# Stupid deer



## Danaus29 (Sep 12, 2005)

This evening I was moving bags of mulch to the big garden so I could spread it on my asparagus patch. As I was bringing the last bag over I saw a deer come from behind the shed and walk toward the road. I watched her for a while, took a really bad picture then snuck to the back of the house to get hubby. He got to see her slink back down the hill and into the woods. I didn't think much of it. There are apple trees there and lots of grassy herbs that deer eat. After I got done spreading the mulch I went ove to the end where I had planted a bunch of flowers. When I got there I saw that my 2 struggling sunflower plants were just stubs! They were less than a foot tall anyway so they didn't even make a mouthful but that ddd deer ate them anyway!
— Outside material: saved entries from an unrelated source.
/-- PCS link-up on an Ethernet-mode port (Table 3.2, notes), which pauses at once what it must (R73, R373). -/
def pcsLinkUp (l : Nat) (s : State) : State :=
  if isFirst s l ∧ ethMode s l ∧ (getPort s l).state = .negotiating then
    pfcUpdate l (linkUp (.port (BitVec.ofNat 10 l)) 0 0 s)
  else s

def execEthPcsLinkUp (l : Lane) (s : State) : Host.Outcome State Fault Refusal := .next (pcsLinkUp l.toNat s)

/-! ### Lanes and CLOSE (R47, R53) -/

/-- A lane loses its signal or its alignment: its LANES_UP bit falls, and the link with it where it was further than
training (R47, R52, R53, Table 3.7). -/
def laneLost (l : LinkId) (lane : Nat) (alignment : Bool) (s : State) : State :=
  if lane < linkLanes s l then
    let cause : Byte := if alignment then 0x03#8 else 0x02#8
    let clear (s : State) : State :=
      modLink s l (fun p => { p with lanesUp := p.lanesUp &&& ~~~ (BitVec.ofNat 8 (2 ^ lane)) })
    match (getLink s l).state with
    | .up => clear (linkDown l cause s)
    | .closing => clear (linkDown l cause s)
    | .aligning => clear (bringUpFail (linkKey l) cause s)
    | .negotiating => clear (bringUpFail (linkKey l) cause s)
    | _ => clear s
  else s

def execLaneSignalLost (l : LinkId) (lane : BitVec 3) (alignment : Bool) (s : State) :
    Host.Outcome State Fault Refusal := .next (laneLost l lane.toNat alignment s)

/-- CLOSE received: cause 0x01 for an orderly close, 0x07 for any other (Table 3.7). -/
def closeRx (l : LinkId) (cause : Byte) (s : State) : State :=
  match (getLink s l).state with
  | .up => linkDown l (if cause = 1 then 0x01#8 else 0x07#8) s
  | .closing => linkDown l (if cause = 1 then 0x01#8 else 0x07#8) s
  | _ => s

def execClose (l : LinkId) (cause : Byte) (s : State) : Host.Outcome State Fault Refusal := .next (closeRx l cause s)

/-- Is the link carrying blocks: up, or finishing an orderly close? -/
def carrying (p : Port) : Bool := p.state == .up || p.state == .closing

/-! ### Credits (R57-R59) -/

/-- Raise a channel's grant to the room it has, unless credit is withheld (R22, R97) or a damper stands on a port
(R373). -/
def raiseGrant (l : LinkId) (c : Nat) (s : State) : State :=
  let held : Bool := match l with
    | .port n => s.dbg.dampered || sourceBlocked s (.port n (BitVec.ofNat 4 c)) (BitVec.ofNat 4 c) ||
        bridgeFull s (n.toNat / 64)
    | .sub _ => false
  if held then s
  else modLink s l (fun p =>
    { p with granted := Map.set p.granted c (Map.getD p.accepted c 0 + BitVec.ofNat 24 rxRoom) })

/-- Send CREDIT for a channel's quad once its grant has risen by 16 since it was last sent (R58). -/
def creditIfDue (l : LinkId) (c : Nat) (s : State) : State :=
  let p := getLink s l
  let rise := (Map.getD p.granted c 0 - Map.getD p.grantSent c 0).toNat
  if 16 ≤ rise then
    let q := c / 4
    modLink s l (fun p => { p with
      ctrlQ := p.ctrlQ ++ ((creditSyms p).drop q).take 1,
      grantSent := [4 * q, 4 * q + 1, 4 * q + 2, 4 * q + 3].foldl (fun m i => Map.set m i (Map.getD p.granted i 0))
        p.grantSent })
  else s

/-- At least every 1 µs while up: CREDIT for every channel (R58). -/
def creditTimer (l : LinkId) (s : State) : State :=
  if carrying (getLink s l) ∧ fabricLink s l then
    let s1 := foldOver (upTo 16) (fun s c => raiseGrant l c s) s
    modLink s1 l (fun p => noteGrantsSent { p with ctrlQ := p.ctrlQ ++ creditSyms p })
  else s

def execCreditTimer (l : LinkId) (s : State) : Host.Outcome State Fault Refusal := .next (creditTimer l s)

/-- A CREDIT received: four cumulative grants, never lowered (R57, R58). -/
def creditRx (l : LinkId) (q : BitVec 2) (gs : List (BitVec 24)) (s : State) : State :=
  if carrying (getLink s l) then
    modLink s l (fun p =>
      { p with grant := (upTo 4).foldl (fun m i =>
          let c := 4 * q.toNat + i
          let g := nthD gs i 0
          if (g - Map.getD m c 0).toNat < 2 ^ 23 then Map.set m c g else m) p.grant })
  else s

def execCredit (l : LinkId) (q : BitVec 2) (g0 g1 g2 g3 : BitVec 24) (s : State) : Host.Outcome State Fault Refusal :=
  .next (creditRx l q [g0, g1, g2, g3] s)

/-- Credit of a channel (R57). -/
def creditOf (p : Port) (c : Nat) : Nat := (Map.getD p.grant c 0 - Map.getD p.sent c 0).toNat
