-- ==== Sys2Proof/Machine/SlotCore.lean ====
section
/-! DEFINITION. What every slot of a bundle is built from: its outcome, the tiles and parameters it reads, the outputs
and accumulators it writes (chapters 7 and 8). -/

namespace Sys2Proof.Machine

open Sys2Proof

/-- What a slot did: the failure of the invocation, if any (R173), its step cost, and the run and the state after it. -/
structure SlotRes where
  err : Option Status
  cost : Nat
  run : Run
  st : State

def slotOk (cost : Nat) (r : Run) (s : State) : SlotRes := { err := none, cost := cost, run := r, st := s }

def slotFail (e : Status) (r : Run) (s : State) : SlotRes := { err := some e, cost := 0, run := r, st := s }

/-- PARAMi of the run's snapshot (R168). -/
def paramOf (r : Run) (i : Nat) : W64 := Map.getD r.params i 0

/-- The tile of a buffer as this run sees it: its own META slots first (R172). -/
def runTile (g h : Nat) (r : Run) (s : State) : Option Tile :=
  match Map.get? r.overlay h with
  | some t => some t
  | none => tileAt s g h

/-- The buffer and the tile a register names. -/
def tregTile (g i : Nat) (r : Run) (s : State) : Option (Nat × Tile) :=
  match Map.get? r.treg i with
  | some (.tile h) => (runTile g h r s).map (fun t => (h, t))
  | _ => none

/-- A station loads a tile from scratch: with an uncorrectable word it is clinker, found under the command tag (R122).
-/
def loadTile (g u h : Nat) (tag : BitVec 24) (t : Tile) (s : State) : Tile × State :=
  let x := readSram 1 (unitByte g u) (some tag) (.tile h) 0 (tileWords t) s
  match x.1, t.clinker with
  | a :: _, false => ({ makeClinker { t with md := zeros t.md.length } with ue := some a }, x.2)
  | _, _ => (t, x.2)

/-- An operation on one tile; an empty register has no tile whose shape could agree (R161). -/
def with1 (g i : Nat) (r : Run) (s : State) (k : Nat → Tile → State → SlotRes) : SlotRes :=
  match tregTile g i r s with
  | some (h, t) =>
    let x := loadTile g r.inv.unit h r.inv.tag t s
    k h x.1 x.2
  | none => slotFail .malformedTile r s

/-- An operation on two tiles. -/
def with2 (g i j : Nat) (r : Run) (s : State) (k : Tile → Tile → State → SlotRes) : SlotRes :=
  with1 g i r s (fun _ t s => with1 g j r s (fun _ u s => k t u s))

def isDense (t : Tile) : Bool := t.layout == 0

/-- A format 0x01-0x08: an element with a value (R182). -/
def isNumeric (t : Tile) : Bool := decide (1 ≤ t.format.toNat) && decide (t.format.toNat ≤ 8)

/-- A dense FP32 tile with SCALED = 0, as weights and scales must be. -/
def isPlainFp32 (t : Tile) : Bool := isDense t && t.format == 5 && !t.scaled

/-- A dense U32 tile, as indices and masks must be. -/
def isIndexTile (t : Tile) : Bool := isDense t && t.format == 8

def elemCount (t : Tile) : Nat := t.rows * t.cols

/-- The cause of a clinker output: the first clinker tile read, or the address of the scratch word that made it so
(R136). -/
def clinkIn (ts : List Tile) : Option (Nat × Nat) :=
  (ts.find? (fun t => t.clinker)).map (fun t => match t.ue with
    | some a => (2, a)
    | none => (0, t.tag.toNat))

/-- B's header for an output made of it: TAG is the command tag, CLINKER is judged anew (R161, R176). -/
def fromB (r : Run) (t : Tile) : Tile := { t with tag := r.inv.tag, clinker := false, ue := none }

/-- A header as ALLOC gives it (Table 7.5). -/
def allocHdr (r : Run) : Tile := { blankTile with hver := 1, tag := r.inv.tag }

def noStats (t : Tile) : Tile := { t with stats := false, rstats := [] }

def noScales (t : Tile) : Tile := { t with scaled := false, scales := [] }

/-- Some of a tile's rows of codes, with their scales and statistics, as a dense tile. -/
def withRows (t : Tile) (cols : Nat) (rows : List (List Nat × BitVec 32 × (BitVec 32 × BitVec 32))) : Tile :=
  let t1 := withCodes t t.format.toNat rows.length cols (rows.map (·.1)).flatten
  { t1 with scales := if t.scaled then rows.map (·.2.1) else [], rstats := if t.stats then rows.map (·.2.2) else [] }

/-- The rows of a dense tile with their scales and statistics. -/
def rowsOf (t : Tile) : List (List Nat × BitVec 32 × (BitVec 32 × BitVec 32)) :=
  (rowCodes t).zipIdx.map (fun e => (e.1, nthD t.scales e.2 0, nthD t.rstats e.2 (0, 0)))

/-- Write an output: it must be well formed and within R134, and a buffer must be free. `cl` makes it clinker and is
its record (R136); `post` counts what the operation did. -/
def newOut (g u a cost : Nat) (cl : Option (Nat × Nat)) (t : Tile) (post : State → State) (r : Run) (s : State) :
    SlotRes :=
  let t1 : Tile := match cl with
    | some _ => makeClinker t
    | none => t
  if ¬ tileOk t1 (payloadLen t1) then slotFail .malformedTile r s
  else match poolAlloc g (64 + payloadLen t1) (ownerUnit g u) s with
    | (none, s1) => slotFail .poolExhausted r s1
    | (some h, s1) =>
      let s2 := setTile g h t1 s1
      let s3 : State := match cl with
        | some (k, x) => logClinker g u t1.tag k x s2
        | none => post s2
      slotOk cost { r with treg := Map.set r.treg a (.tile h), outs := r.outs ++ [h] } s3

/-- Change a tile this run made, in place; newly clinker, also by a bad word of its own, it is logged (R136). -/
def changeOut (g u h cost : Nat) (cl : Option (Nat × Nat)) (old t : Tile) (r : Run) (s : State) : SlotRes :=
  match cl with
  | none => slotOk cost r (setTile g h { t with ue := none } s)
  | some (k, x) =>
    let s1 := setTile g h (makeClinker { t with ue := none }) s
    slotOk cost r (if old.clinker ∧ old.ue = none then s1 else logClinker g u t.tag k x s1)

/-! ### Accumulators (R145, R160, R195, R270) -/

def emptyAcc : Acc := { rows := 0, cols := 0, clinker := false, cause := (0, 0), val := .none }

def getAcc (m : Map Acc) (a : Nat) : Acc := Map.getD m a emptyAcc

/-- Octets of local store of an accumulator (Table 8.5). -/
def accBytes (x : Acc) : Nat :=
  match x.val with
  | .none => 0
  | .long l => 96 * l.length
  | .fp l => 4 * l.length

/-- An accumulator of a unit among the things of its store. -/
def accPlace (g u a : Nat) : SramObj := .store .accumulator (4 * (16 * g + u) + a)

/-- An accumulator is read from the local store: a word found uncorrectable makes it clinker, as a station load (R122;
DEDUCED, log entry 125). -/
def readAcc (g u : Nat) (tag : BitVec 24) (e : Nat × Acc) (s : State) : Acc × State :=
  let x := readSram 1 (unitByte g u) (some tag) (accPlace g u e.1) 0 ((accBytes e.2 + 7) / 8) s
  match x.1, e.2.clinker with
  | a :: _, false => ({ e.2 with clinker := true, cause := (2, a) }, x.2)
  | _, _ => (e.2, x.2)

/-- The committed local store of a unit, as an invocation that starts takes it over (R122, R168). -/
def readLocal (g u : Nat) (tag : BitVec 24) (s : State) : Map Acc × State :=
  (getUnit s g u).acc.foldl (fun m e =>
    let x := readAcc g u tag e m.2
    (Map.set m.1 e.1 x.1, x.2)) ([], s)

/-- The accumulators of a commit are written to the local store (R171). -/
def writeLocal (g u : Nat) (m : Map Acc) (s : State) : State :=
  foldOver m (fun s e => writeSram (accPlace g u e.1) 0 ((accBytes e.2 + 7) / 8) s) s

/-- LOCAL_KIB of a unit, in octets (R290). -/
def localBytes (s : State) (g u : Nat) : Nat :=
  match s.cord.cfg with
  | some c => (nthD c.unitRecs (13 * g + u) (0, 0, 0)).1 * 1024
  | none => 0

/-- The accumulator an addition goes into: its first one gives it shape and kind, every later one must agree. -/
def accOpen (g u a : Nat) (long : Bool) (rows cols : Nat) (r : Run) (s : State) : Except Status Acc :=
  let x := getAcc r.acc a
  match x.val with
  | .none =>
    let n := rows * cols
    let x1 : Acc := { x with
      rows := rows, cols := cols,
      val := if long then .long (List.replicate n LongAcc.zero) else .fp (List.replicate n 0) }
    let used := ((Map.erase r.acc a).map (fun e => accBytes e.2)).sum + accBytes x1
    if localBytes s g u < used then .error .poolExhausted else .ok x1
  | .long _ => if long ∧ x.rows = rows ∧ x.cols = cols then .ok x else .error .malformedTile
  | .fp _ => if ¬ long ∧ x.rows = rows ∧ x.cols = cols then .ok x else .error .malformedTile

def setAcc (a : Nat) (x : Acc) (r : Run) : Run := { r with acc := Map.set r.acc a x }

/-- Mark an accumulator (R270); the first cause stands. -/
def markAcc (cl : Nat × Nat) (x : Acc) : Acc := if x.clinker then x else { x with clinker := true, cause := cl }

/-- Add values, element by element; how many FP32 elements became infinite. -/
def accAdd (x : Acc) (vs : List Val) : Acc × Nat :=
  match x.val with
  | .long l => ({ x with val := .long (List.zipWith longAdd l vs) }, 0)
  | .fp l =>
    let rs := List.zipWith fpAdd l vs
    ({ x with val := .fp (rs.map (·.1)) }, (rs.map (fun e => bit1 e.2)).sum)
  | .none => (x, 0)

/-- One operation into an accumulator: with a clinker operand it is only marked, and a marked one takes nothing
further (R270). -/
def accOp (g u a cost : Nat) (long : Bool) (rows cols : Nat) (cl : Option (Nat × Nat)) (f : Acc → Acc × Nat)
    (r : Run) (s : State) : SlotRes :=
  match accOpen g u a long rows cols r s with
  | .error e => slotFail e r s
  | .ok x =>
    match cl with
    | some c => slotOk cost (setAcc a (markAcc c x) r) s
    | none =>
      if x.clinker then slotOk cost (setAcc a x r) s
      else
        let y := f x
        slotOk cost (setAcc a y.1 r) (countN 6 4 g y.2 s)

end Sys2Proof.Machine
end

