/-- SIGNAL (R171): recorded for the commit. -/
def slotSignal (a imm : Nat) (r : Run) (s : State) : SlotRes :=
  slotOk 0 { r with signals := r.signals ++ [(r.bundle, fld (paramOf r a) 12 0, imm)] } s

end Sys2Proof.Machine
end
Hubby thinks it's hilarious. I was excited about seeing her but now I'm thinking about where to put a hunting blind and salt lick. (in Ohio you are allowed to shoot them over salt/mineral blocks and feed)


----------



## Heartbroken (12 mo ago)

"Stupid deer" - words I say almost every single time I'm out on the road. Usually with a few expletives added. Yesterday's was a young buck that ran right up to the edge of the road causing me to brake hard, resulting in all of the groceries flying out of the bags and dumping all over the truck. We glared at each other for a minute then he finally tossed his head and ran back the way he had come. Last week was a big doe jumping out in front of my motorcycle. Still not sure how I avoided that one without a wreck.
We tried planting some saplings for my mom, and put some flowers on her deck. Within two days it was as if we'd never tried. Everything was deer food. The stupid deer will come right up on her deck to eat the flowers! I think they know there's no hunting in her residential area so they're bold as brass. Sometimes they'll bed down in her driveway and act like you have no right to try and drive in.
Definitely set up a blind! The only revenge is a pan full of venison chops fried up with onions.


----------



## gilleyb1958 (Dec 26, 2021)

I don't have a problem with them. See a half dozen everyday. 
Encourage it to a degree. Will have meat when things turn to shat.
Make it easier. Don't need it now.


----------



## Heartbroken (12 mo ago)

I wouldn't count on venison on the hoof when SHTF. You won't be the only one thinking that way, and I've seen how quickly they can disappear as soon as they get hunting pressure. The large herds browsing in open fields right up by the road just melt away, and even the quieter spots along the edge of the woods where I always seem them are empty. They go nocturnal and stay bedded down for long periods. Unless you have property where they travel, and give them salt licks year round, the chances of randomly being able to shoot one for food when you need it in a SHTF situation are pretty low.


----------



## Danaus29 (Sep 12, 2005)

Mom and Pop live in an area where there are a lot of deer. They have seen where human pressure has caused the herds to leave good habitat.


----------



## Danaus29 (Sep 12, 2005)

If you want a relatively untapped source of meat, learn how to properly clean and cook raccoon. They are everywhere and few people would think of eating them. I would have to be awful hungry before eating one. Raccoons have a "makes me want to puke" odor.


----------



## Danaus29 (Sep 12, 2005)

My deer sighting was almost like winning the lottery. While they do tramp through my garden and eat my hostas, the actual sighting was just a chance. These deer are wary and quick. They also vanish once deer season comes around. They probably congregate in the "no hunting" zone in the local park where they have plenty of food and shelter.


----------



## muleskinner2 (Oct 7, 2007)

Sounds like a smart deer to me. They found the tastiest morsel in the yard, and ate it.


----------



## muleskinner2 (Oct 7, 2007)

Heartbroken said:


> They go nocturnal and stay bedded down for long periods.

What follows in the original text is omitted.